(Requirement): Which of the lines below hold "after"? Please return each one.

(Dataset entries):

====

-- ==== Sys2Proof/Machine/Ops.lean ====
section
/-! DEFINITION. The shared operations over the containers, the processor's memory, the rings and reports, the seat map,
and the requests and blocks in progress. -/

namespace Sys2Proof.Machine

/-! ### Lanes and ports -/

/-- The value of a lane. -/
def PerLane.get {α : Type} (p : PerLane α) (l : LaneIx) : α :=
  match l with
  | 0 => p.l0
  | 1 => p.l1
  | 2 => p.l2
  | 3 => p.l3

/-- The values with that of one lane replaced. -/
def PerLane.set {α : Type} (p : PerLane α) (l : LaneIx) (x : α) : PerLane α :=
  match l with
  | 0 => { p with l0 := x }
  | 1 => { p with l1 := x }
  | 2 => { p with l2 := x }
  | 3 => { p with l3 := x }

/-- The value of a port. -/
def PerPort.get {α : Type} (p : PerPort α) (i : PortIx) : α :=
  match i with
  | 0 => p.p0
  | 1 => p.p1

/-- The values with that of one port replaced. -/
def PerPort.set {α : Type} (p : PerPort α) (i : PortIx) (x : α) : PerPort α :=
  match i with
  | 0 => { p with p0 := x }
  | 1 => { p with p1 := x }

/-- The lanes in ascending order. -/
def laneOrder : List LaneIx := [0, 1, 2, 3]

/-- The lane's part of the state. -/
def State.lane (s : State) (l : LaneIx) : Lane := s.lanes.get l

/-- The state with a lane's part replaced. -/
def State.setLane (s : State) (l : LaneIx) (x : Lane) : State := { s with lanes := s.lanes.set l x }

/-- The state with a lane's part changed. -/
def State.modLane (s : State) (l : LaneIx) (f : Lane → Lane) : State := s.setLane l (f (s.lane l))

/-- The state with a lane's order record changed. -/
def State.modOrder (s : State) (l : LaneIx) (f : Order → Order) : State :=
  s.modLane l fun x => { x with order := f x.order }

/-- The state with a lane's Tender Controller changed. -/
def State.modTerm (s : State) (l : LaneIx) (f : Terminal → Terminal) : State :=
  s.modLane l fun x => { x with term := f x.term }

/-- The state with the Link Controller changed. -/
def State.modLink (s : State) (f : Link → Link) : State := { s with link := f s.link }

/-- The state with the Ring Interface changed. -/
def State.modRing (s : State) (f : Ring → Ring) : State := { s with io := { s.io with ring := f s.io.ring } }

/-- The printer of a port. -/
def State.printer (s : State) (p : PortIx) : Printer := s.printing.printers.get p

/-- The state with a printer record changed. -/
def State.modPrinter (s : State) (p : PortIx) (f : Printer → Printer) : State :=
  { s with printing := { s.printing with printers := s.printing.printers.set p (f (s.printing.printers.get p)) } }

/-! ### The setup record -/

/-- The fields read before setup has been taken: none of them is used before setup, but for the mitigation count of 1
and the mitigation time of 0 (Interrupt causes and mitigation). -/
def SetupRecord.unset : SetupRecord :=
  ⟨0, 0, 0, .lenient, 0, 0, 0, 0, 0, 0, 0, 0, 0, 0, 0, 0, 0, 0, 0, 1, 0, 0, 0, 0, 0, 0⟩

/-- The setup record that the blocks read. -/
def State.cfg (s : State) : SetupRecord := s.house.record.getD SetupRecord.unset

/-- The drain latch is clear (10_setup_house_clock_and_drain.md). -/
def State.drainClear (s : State) : Bool := s.house.drain = .clear

/-- The lane lies below the lane count of the setup record. -/
def State.laneInUse (s : State) (l : LaneIx) : Bool := l.val < s.cfg.laneCount

/-! ### The processor's memory -/

/-- The byte at an address of a list of cells; an unlisted address reads 0 (DESIGN CHOICE, notes/assumptions/2.md). -/
def readCell (a : Nat) : List Host.Cell → Byte
  | [] => 0
  | c :: cs => if c.1 = a then c.2 else readCell a cs
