-- ==== Sys2Proof/Machine/LinkOps.lean ====
section
/-! DEFINITION. The shared operations of the transmit queue (R22–R42) with what a refused, evicted, removed or aborted
entry does to its owner: claims that fail on the link (R67), censuses that end (R5), objections unsent (R35). -/

namespace Sys2Proof.Machine

/-! ### Classes and entries -/

/-- The rank of a class; a greater number ranks lower (The transmit queue). -/
def Class.rank : Class → Nat
  | .renewDemand => 1
  | .sale => 2
  | .object => 3
  | .release => 4
  | .voucherState => 5
  | .hold => 6
  | .censusCall => 7
  | .censusReply => 8
  | .renewNormal => 9

/-- The better of two classes. -/
def Class.better (a b : Class) : Class := if b.rank < a.rank then b else a

/-- The classes that are admitted below 24 entries and never evict (R35). -/
def Class.threshold : Class → Bool
  | .hold | .censusCall | .censusReply => true
  | _ => false

/-- The screening a notice names, where its kind has one. -/
def Notice.screening? : Notice → Option Nat
  | .hold c _ _ | .renew c _ _ | .release c _ | .object c _ _ | .sale c _ | .censusCall c | .censusReply c _ _ _ _ => some c
  | .verify _ | .redeem _ | .voucherState _ _ _ => none

/-- The seat list of a notice, where its kind has one. -/
def Notice.seats : Notice → List SeatRef
  | .hold _ _ l | .renew _ _ l | .release _ l | .object _ _ l | .sale _ l | .censusReply _ _ _ _ l => l
  | .censusCall _ | .verify _ | .redeem _ | .voucherState _ _ _ => []

/-- The notice is a RENEW. -/
def Notice.isRenew : Notice → Bool
  | .renew _ _ _ => true
  | _ => false

/-- The notice is a HOLD. -/
def Notice.isHold : Notice → Bool
  | .hold _ _ _ => true
  | _ => false

/-- The notice is a SALE. -/
def Notice.isSale : Notice → Bool
  | .sale _ _ => true
  | _ => false

/-- The entry in contention. -/
def Link.current (k : Link) : Option Entry := k.contention.entry.bind fun i => k.queue.find? fun e => e.id = i

/-- The entry is the notice in contention. -/
def Link.inContention (k : Link) (id : Nat) : Bool := k.contention.entry = some id

/-- The entry is on the pair: in contention in SENDING or JAMMING (R31). -/
def Link.onPair (k : Link) (id : Nat) : Bool :=
  k.inContention id && (k.contention.phase = .sending || k.contention.phase = .jamming)

/-- This station does not receive: it is in SENDING or JAMMING (R32), or the link is OFF (R22). -/
def Link.deaf (k : Link) : Bool :=
  k.state = .off || k.contention.phase = .sending || k.contention.phase = .jamming

/-- What the part puts on the foyer link pair. -/
inductive PairOutput where
  | quiet
  | notice (bytes : List Byte)
  | jam
deriving DecidableEq, Repr

/-- What the pair carries from this station: in SENDING the notice in contention with this station's number as sender and
its check field (R22, R25, R42, R191), in JAMMING the jam (R26), and nothing otherwise, as while the reset input holds the part
(R184). -/
def State.pairOutput (s : State) : PairOutput :=
  if s.pins.reset then .quiet
  else
    match s.link.contention.phase with
    | .sending =>
      match s.link.current, s.link.station with
      | some e, some station => .notice (e.notice.encode station)
      | _, _ => .quiet
    | .jamming => .jam
    | .idle | .deferring | .backoff => .quiet

/-- The frame that the part is sending on a lane's terminal line (R108, R109). -/
def State.terminalOutput (s : State) (l : LaneIx) : Option (List Byte) :=
  if s.pins.reset then none else (s.lane l).term.sending.map TerminalMsg.frame

/-- The frame that the part is sending on a port's printer line (R146). -/
def State.printerOutput (s : State) (p : PortIx) : Option (List Byte) :=
  if s.pins.reset then none else (s.printer p).sending.map PrinterMsg.frame

/-- The queue changed. -/
def Link.modQueue (k : Link) (f : List Entry → List Entry) : Link := { k with queue := f k.queue }

/-- The entry with an id changed. -/
def Link.modEntry (k : Link) (id : Nat) (f : Entry → Entry) : Link :=
  k.modQueue fun q => q.map fun e => if e.id = id then f e else e

/-- The entry with an id taken out of the queue. -/
def Link.drop (k : Link) (id : Nat) : Link := k.modQueue fun q => q.filter fun e => e.id ≠ id

/-- Contention is over: no notice in contention, phase IDLE. -/
def Link.idle (k : Link) : Link := { k with contention := Contention.none }

/-- The order's RENEW in the queue. -/
def Link.renewOf (k : Link) (l : LaneIx) (tag : Option Nat) : Option Entry :=
  k.queue.find? fun e => e.notice.isRenew && e.lane == some l && e.tag == tag

/-- The HOLD of a lane's claim in the queue. -/
def Link.holdOf (k : Link) (l : LaneIx) : Option Entry := k.queue.find? fun e => e.notice.isHold && e.lane == some l

/-- A new entry, the youngest of the queue. -/
def Link.enqueue (k : Link) (n : Notice) (cls : Class) (l : Option LaneIx) (tag : Option Nat) : Link :=
  { k with
    queue := k.queue ++ [⟨k.nextId, n, cls, l, tag, false, none⟩]
    nextId := k.nextId + 1 }

/-- The next notice is chosen: with contention IDLE and the link ACTIVE or DEGRADED, the oldest entry of the best class
starts DEFERRING with a collision count of 0 (R24). -/
def Link.choose (k : Link) : Link :=
  if k.contention.phase = .idle ∧ (k.state = .active ∨ k.state = .degraded) then
    match k.queue.foldl (fun (best : Option Entry) e =>
        match best with
        | none => some e
        | some b => if e.cls.rank < b.cls.rank then some e else some b) none with
    | none => k
    | some e => { k with contention := ⟨.deferring, some e.id, 0, none⟩ }
  else k

/-! ### Renewals owed and places freed (R37, R39) -/

/-- The renewal of a lane's order as a notice: its renewal seats and the hold lifetime (R42). -/
def State.renewNotice (s : State) (l : LaneIx) : Notice :=
  .renew ((s.lane l).order.code.getD 0) s.cfg.holdLifetime (s.renewalSeats l)

/-- A lane's owed mark set or cleared. -/
def State.setOwed (s : State) (l : LaneIx) (b : Bool) : State := s.modLink fun k => { k with owed := k.owed.set l b }

/-- The owed mark of a lane is taken: its current renewal enters as RENEW-demand while there is room (R39). -/
def State.takeOwed (s : State) (l : LaneIx) : State :=
  if s.link.owed.get l && s.link.overflow.isNone && s.link.queue.length < Config.queueSize then
    if (s.renewalSeats l).isEmpty then s.setOwed l false
    else (s.modLink fun k => k.enqueue (s.renewNotice l) .renewDemand (some l) (s.lane l).order.tag).setOwed l false
  else s

/-- The SALE of the overflow slot enters a queue with room as its youngest entry (R37). -/
def Link.takeOverflow (k : Link) : Link :=
  match k.overflow with
  | some e => if k.queue.length < Config.queueSize then { k with queue := k.queue ++ [e], overflow := none } else k
  | none => k

/-- A place has been freed in the queue: the overflow SALE takes it first, then the renewals owed in lane order (R37,
R39). -/
def State.placeFreed (s : State) : State :=
  let s := s.modLink Link.takeOverflow
  laneOrder.foldl State.takeOwed s

/-- An owner asks for an entry's removal: at once, ending contention with it, or, while it is on the pair, after the
attempt (R31). -/
def State.removeEntry (s : State) (id : Nat) : State :=
  if s.link.onPair id then s.modLink fun k => k.modEntry id fun e => { e with leaving := true, kept := none }
  else if s.link.queue.any fun e => e.id = id then
    (s.modLink fun k => if k.inContention id then (k.drop id).idle else k.drop id).placeFreed
  else s

/-! ### What an entry that is refused, evicted or dropped does to its owner -/

/-- A claim's seats that are CLAIMING become FREE (R49, R51, R63, R64, R67). -/
def State.freeClaim (s : State) (l : LaneIx) : State :=
  s.mapSeats (s.lane l).claim.code ((s.lane l).claim.seats.map ClaimSeat.seat)
    fun st => if st.claimedBy l then .free else st

/-- The claim record returns to NONE with no fields (R43). -/
def State.clearClaim (s : State) (l : LaneIx) : State := s.modLane l fun x => { x with claim := Claim.blank }

/-- The seats of a lane's claim, in the order the PICK named them. -/
def Claim.seatRefs (c : Claim) : List SeatRef := c.seats.map ClaimSeat.seat

/-- A QUEUED claim fails on the link: its seats become FREE with no notice, and the PICK is refused with every seat as
its residual (R67). -/
def State.claimFails (s : State) (l : LaneIx) (code : Code) : State :=
  if (s.lane l).claim.state = .queued then
    ((s.freeClaim l).clearClaim l).endPick l (.refused code (seatsResidual (s.lane l).claim.seatRefs) [])
  else s

/-- The census of a screening ends: the phase is IDLE, and a SYNCING slot becomes READY and completes its LOAD-SCREENING
DONE (R5). -/
def State.endCensus (s : State) (code : Nat) : State :=
  match s.screening code with
  | none => s
  | some x =>
    let s := s.modScreening code fun y => { y with phase := .idle, censusTimer := none, sync := .ready, request := none }
    match x.request with
    | some ref => if x.sync = .syncing then s.complete ref (Status.plain .done).bytes else s
    | none => s

/-- The report of an OBJECT that is not sent (R35, R36, R41). -/
def Entry.unsentReport (n : Notice) (l : Option LaneIx) (tag : Option Nat) : Report :=
  { Report.of .conflict .objectionUnsent with lane := l, tag := tag, screening := n.screening?, seats := n.seats }

/-- The code with which a HOLD that is not admitted fails its claim (R35). -/
def LinkState.busyCode : LinkState → Code
  | .active | .degraded => .linkBusy
  | .off | .mute => .linkMute

/-- A renewal is owed for a lane's order in ACTIVE and DEGRADED, and dropped otherwise (R35, R39). -/
def State.owe (s : State) (l : Option LaneIx) : State :=
  match l with
  | some l => if s.link.state = .active ∨ s.link.state = .degraded then s.setOwed l true else s
  | none => s

/-- What the loss of a notice that never reached the pair does to its owner: refused on offer, evicted, or removed in
MUTE (R33, R35, R36). A SALE is never lost. -/
def State.noticeLost (s : State) (n : Notice) (l : Option LaneIx) (tag : Option Nat) : State :=
  match n with
  | .hold _ _ _ =>
    match l with
    | some l => s.claimFails l s.link.state.busyCode
    | none => s
  | .censusCall code => s.endCensus code
  | .renew _ _ _ => s.owe l
  | .object _ _ _ => s.raise (Entry.unsentReport n l tag)
  | .release _ _ | .sale _ _ | .censusReply _ _ _ _ _ | .verify _ | .redeem _ | .voucherState _ _ _ => s

/-! ### Offering a notice (R35–R38) -/

/-- The entry that a newcomer of a class evicts from a full queue: the youngest of the worst class among the entries that
rank below it, SALEs and the notice in contention excluded (R36). -/
def Link.victim (k : Link) (cls : Class) : Option Entry :=
  (k.queue.filter fun e => cls.rank < e.cls.rank && e.cls ≠ .sale && !k.inContention e.id).foldl
    (fun (worst : Option Entry) e =>
      match worst with
      | none => some e
      | some w => if w.cls.rank ≤ e.cls.rank then some e else some w) none

/-- The youngest RENEW-demand other than the notice in contention, which makes room for a SALE when the overflow slot is
occupied (R37). -/
def Link.youngestDemand (k : Link) : Option Entry :=
  (k.queue.filter fun e => e.cls = .renewDemand && !k.inContention e.id).getLast?

/-- What the queue answers to an offer, by the link state, the class and the count (R35–R37). -/
inductive Admission where
  | admitted
  | evicting (victim : Entry)
  | overflow
  | refused
deriving DecidableEq, Repr

/-- The answer of a queue of this link to a class, MUTE and OFF aside (R35, R36, R37). -/
def Link.room (k : Link) (cls : Class) : Admission :=
  if cls.threshold then (if k.queue.length < Config.thresholdSize then .admitted else .refused)
  else if k.queue.length < Config.queueSize then .admitted
  else
    match k.victim cls with
    | some v => .evicting v
    | none =>
      if cls = .sale then
        if k.overflow.isNone then .overflow
        else
          match k.youngestDemand with
          | some v => .evicting v
          | none => .refused
      else .refused

/-- The answer to an offer (R35). -/
def Link.admission (k : Link) (cls : Class) : Admission :=
  match k.state with
  | .off => .refused
  | .mute => if cls = .sale then k.room cls else .refused
  | .active | .degraded => k.room cls

/-- A notice is offered to the transmit queue for a lane's order, or for none. -/
def State.offer (s : State) (n : Notice) (cls : Class) (l : Option LaneIx) (tag : Option Nat) : State :=
  match s.link.admission cls with
  | .admitted => s.modLink fun k => k.enqueue n cls l tag
  | .evicting v =>
    (s.modLink fun k => (k.drop v.id).enqueue n cls l tag).noticeLost v.notice v.lane v.tag
  | .overflow =>
    s.modLink fun k => { k with overflow := some ⟨k.nextId, n, cls, l, tag, false, none⟩, nextId := k.nextId + 1 }
  | .refused => s.noticeLost n l tag

/-- A renewal merged into the order's queued RENEW: at once, or kept aside while it is on the pair (R38). -/
def Link.mergeRenew (k : Link) (e : Entry) (n : Notice) (cls : Class) : Link :=
  if k.onPair e.id then
    k.modEntry e.id fun x => { x with cls := x.cls.better cls, leaving := false, kept := some ⟨n, cls⟩ }
  else k.modEntry e.id fun x => { x with notice := n, cls := x.cls.better cls }

/-- The Claim Engine offers a renewal of a lane's order: with no renewal seat the queued RENEW is removed; otherwise the
offer is merged or enters as a new entry, and it clears the owed mark (R38, R39). -/
def State.offerRenew (s : State) (l : LaneIx) (cls : Class) : State :=
  let tag := (s.lane l).order.tag
  match s.link.renewOf l tag with
  | some e =>
    if (s.renewalSeats l).isEmpty then s.removeEntry e.id
    else (s.modLink fun k => k.mergeRenew e (s.renewNotice l) cls).setOwed l false
  | none =>
    if (s.renewalSeats l).isEmpty then s
    else (s.setOwed l false).offer (s.renewNotice l) cls (some l) tag

/-- The class in which a renewal is offered: RENEW-demand once the order's demand mark has passed (R57). -/
def State.renewClass (s : State) (l : LaneIx) : Class :=
  match (s.lane l).renewal with
  | some r => if 2 ≤ r.passed then .renewDemand else .renewNormal
  | none => .renewNormal

/-- Seats have left an order's renewal seats: the queued RENEW takes those that remain; with none left the timer stops,
the RENEW is removed and the owed mark is cleared (R61). -/
def State.renewalShrunk (s : State) (l : LaneIx) : State :=
  if (s.renewalSeats l).isEmpty then
    ((s.modLane l fun x => { x with renewal := none }).offerRenew l .renewNormal).setOwed l false
  else if (s.link.renewOf l (s.lane l).order.tag).isSome then s.offerRenew l (s.renewClass l)
  else s

/-- A RELEASE of a screening's seats is offered in plan order, when there is at least one (R42, R63). -/
def State.offerRelease (s : State) (l : LaneIx) (tag : Option Nat) (code : Nat) (seats : List SeatRef) : State :=
  if seats.isEmpty then s else s.offer (.release code (planOrder seats)) .release (some l) tag

end Sys2Proof.Machine
end

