-- ==== Sys2Proof/Machine/Printers.lean ====
section
/-! DEFINITION. The events of the printer lines and the printer inputs (R145–R151, R158, R160). The inputs' levels are kept
while the reset input holds the part; nothing else happens then (R184). -/

namespace Sys2Proof.Machine

/-! ### Messages -/

/-- PRESENT received (R149). -/
def execPresentReceived (port : PortIx) (s : State) : Host.Outcome State Fault Refusal :=
  .next (s.acted fun s => s.printerMessage port .present)

/-- DONE received (R158). -/
def execDoneReceived (port : PortIx) (tag : ItemTag) (s : State) : Host.Outcome State Fault Refusal :=
  .next (s.acted fun s => s.printerMessage port (.done tag))

/-- FAULT received (R151). -/
def execFaultReceived (port : PortIx) (tag : Option ItemTag) (cause : Nat) (s : State) : Host.Outcome State Fault Refusal :=
  .next (s.acted fun s => s.printerMessage port (.fault tag cause))

/-- Bytes received on a printer line: whatever is no good frame is discarded, and a frame that passes after all is taken
(R146; notes/assumptions/26.md). -/
def State.printerBytes (s : State) (p : PortIx) (bytes : List RxByte) : State :=
  ((scanFrames true .hunt bytes).filterMap readPrinter).foldl (fun s m => s.printerMessage p m) s

/-- Printer frame discarded (R146). -/
def execPrinterFrameDiscarded (port : PortIx) (bytes : List RxByte) (s : State) : Host.Outcome State Fault Refusal :=
  .next (s.acted fun s => s.printerBytes port bytes)

/-- More than 50 ms between two bytes of a printer frame: the frame is discarded, which changes nothing (R146). -/
def execPrinterByteGapTimeout (_port : PortIx) (s : State) : Host.Outcome State Fault Refusal := .next s

/-- The last byte of a printer frame is sent: the message is outstanding, with its deadline (R146, R149, R156). -/
def State.printerSent (s : State) (p : PortIx) : State :=
  match (s.printer p).sending with
  | none => s
  | some m =>
    s.modPrinter p fun x =>
      { x with sending := none, outstanding := some ⟨m, s.house.clock + s.cfg.itemTimeout⟩ }

/-- Printer frame sent. -/
def execPrinterFrameSent (port : PortIx) (s : State) : Host.Outcome State Fault Refusal :=
  .next (s.acted fun s => s.printerSent port)

/-! ### Deadlines -/

/-- The item deadline of a port (R160). -/
def State.itemDeadline (s : State) (p : PortIx) : State :=
  if s.printerDue p ∧ (s.printer p).itemTag.isSome then s.itemTimedOut p else s

/-- ITEM TIMEOUT. -/
def execItemTimeout (port : PortIx) (s : State) : Host.Outcome State Fault Refusal :=
  .next (s.acted fun s => s.itemDeadline port)

/-- The PROBE deadline of a port (R150). -/
def State.probeDeadline (s : State) (p : PortIx) : State :=
  if s.printerDue p ∧ (s.printer p).probing = true then s.probeTimedOut p else s

/-- PROBE TIMEOUT. -/
def execProbeTimeout (port : PortIx) (s : State) : Host.Outcome State Fault Refusal :=
  .next (s.acted fun s => s.probeDeadline port)

/-- The probe interval of a port has reached its end (R150). -/
def State.intervalDue (s : State) (p : PortIx) : Bool :=
  match (s.printer p).interval with
  | some d => d ≤ s.house.clock
  | none => false

/-- The end of a port's probe interval (R150). -/
def State.intervalEnd (s : State) (p : PortIx) : State := if s.intervalDue p then s.probeIntervalEnded p else s

/-- PROBE INTERVAL END. -/
def execProbeIntervalEnd (port : PortIx) (s : State) : Host.Outcome State Fault Refusal :=
  .next (s.acted fun s => s.intervalEnd port)

/-! ### Status inputs -/

/-- The state with the input levels of a port changed. -/
def State.modLines (s : State) (p : PortIx) (f : PortLines → PortLines) : State :=
  { s with pins := { s.pins with ports := s.pins.ports.set p (f (s.pins.ports.get p)) } }

/-- The level of a fault line. -/
def PortLines.level (x : PortLines) : FaultLine → Bool
  | .paperOut => x.paperOut
  | .coverOpen => x.coverOpen

/-- The levels with a fault line's level set. -/
def PortLines.setLevel (x : PortLines) (line : FaultLine) (b : Bool) : PortLines :=
  match line with
  | .paperOut => { x with paperOut := b }
  | .coverOpen => { x with coverOpen := b }

/-- FAULT LINE ASSERTED: a line that becomes asserted faults the printer (R147). -/
def execFaultLineAsserted (port : PortIx) (line : FaultLine) (s : State) : Host.Outcome State Fault Refusal :=
  let was := (s.portLines port).level line
  .next ((s.modLines port fun x => x.setLevel line true).acted fun s => if was then s else s.faultLine port line)

/-- FAULT LINE RELEASED: the last asserted line that is released lets a PROBE be sent (R149). -/
def execFaultLineReleased (port : PortIx) (line : FaultLine) (s : State) : Host.Outcome State Fault Refusal :=
  let was := (s.portLines port).level line
  .next ((s.modLines port fun x => x.setLevel line false).acted fun s => if was then s.sendProbe port else s)

/-- PAPER-LOW ASSERTED (R148). -/
def execPaperLowAsserted (port : PortIx) (s : State) : Host.Outcome State Fault Refusal :=
  let was := (s.portLines port).paperLow
  .next ((s.modLines port fun x => { x with paperLow := true }).acted fun s => if was then s else s.paperLow port)

/-- PAPER-LOW RELEASED: no report is raised (R148). -/
def execPaperLowReleased (port : PortIx) (s : State) : Host.Outcome State Fault Refusal :=
  .next (s.modLines port fun x => { x with paperLow := false })

end Sys2Proof.Machine
end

====

(Task result):
/-- An owner asks for an entry's removal: at once, ending contention with it, or, while it is on the pair, after the
/-- Bytes received on a printer line: whatever is no good frame is discarded, and a frame that passes after all is taken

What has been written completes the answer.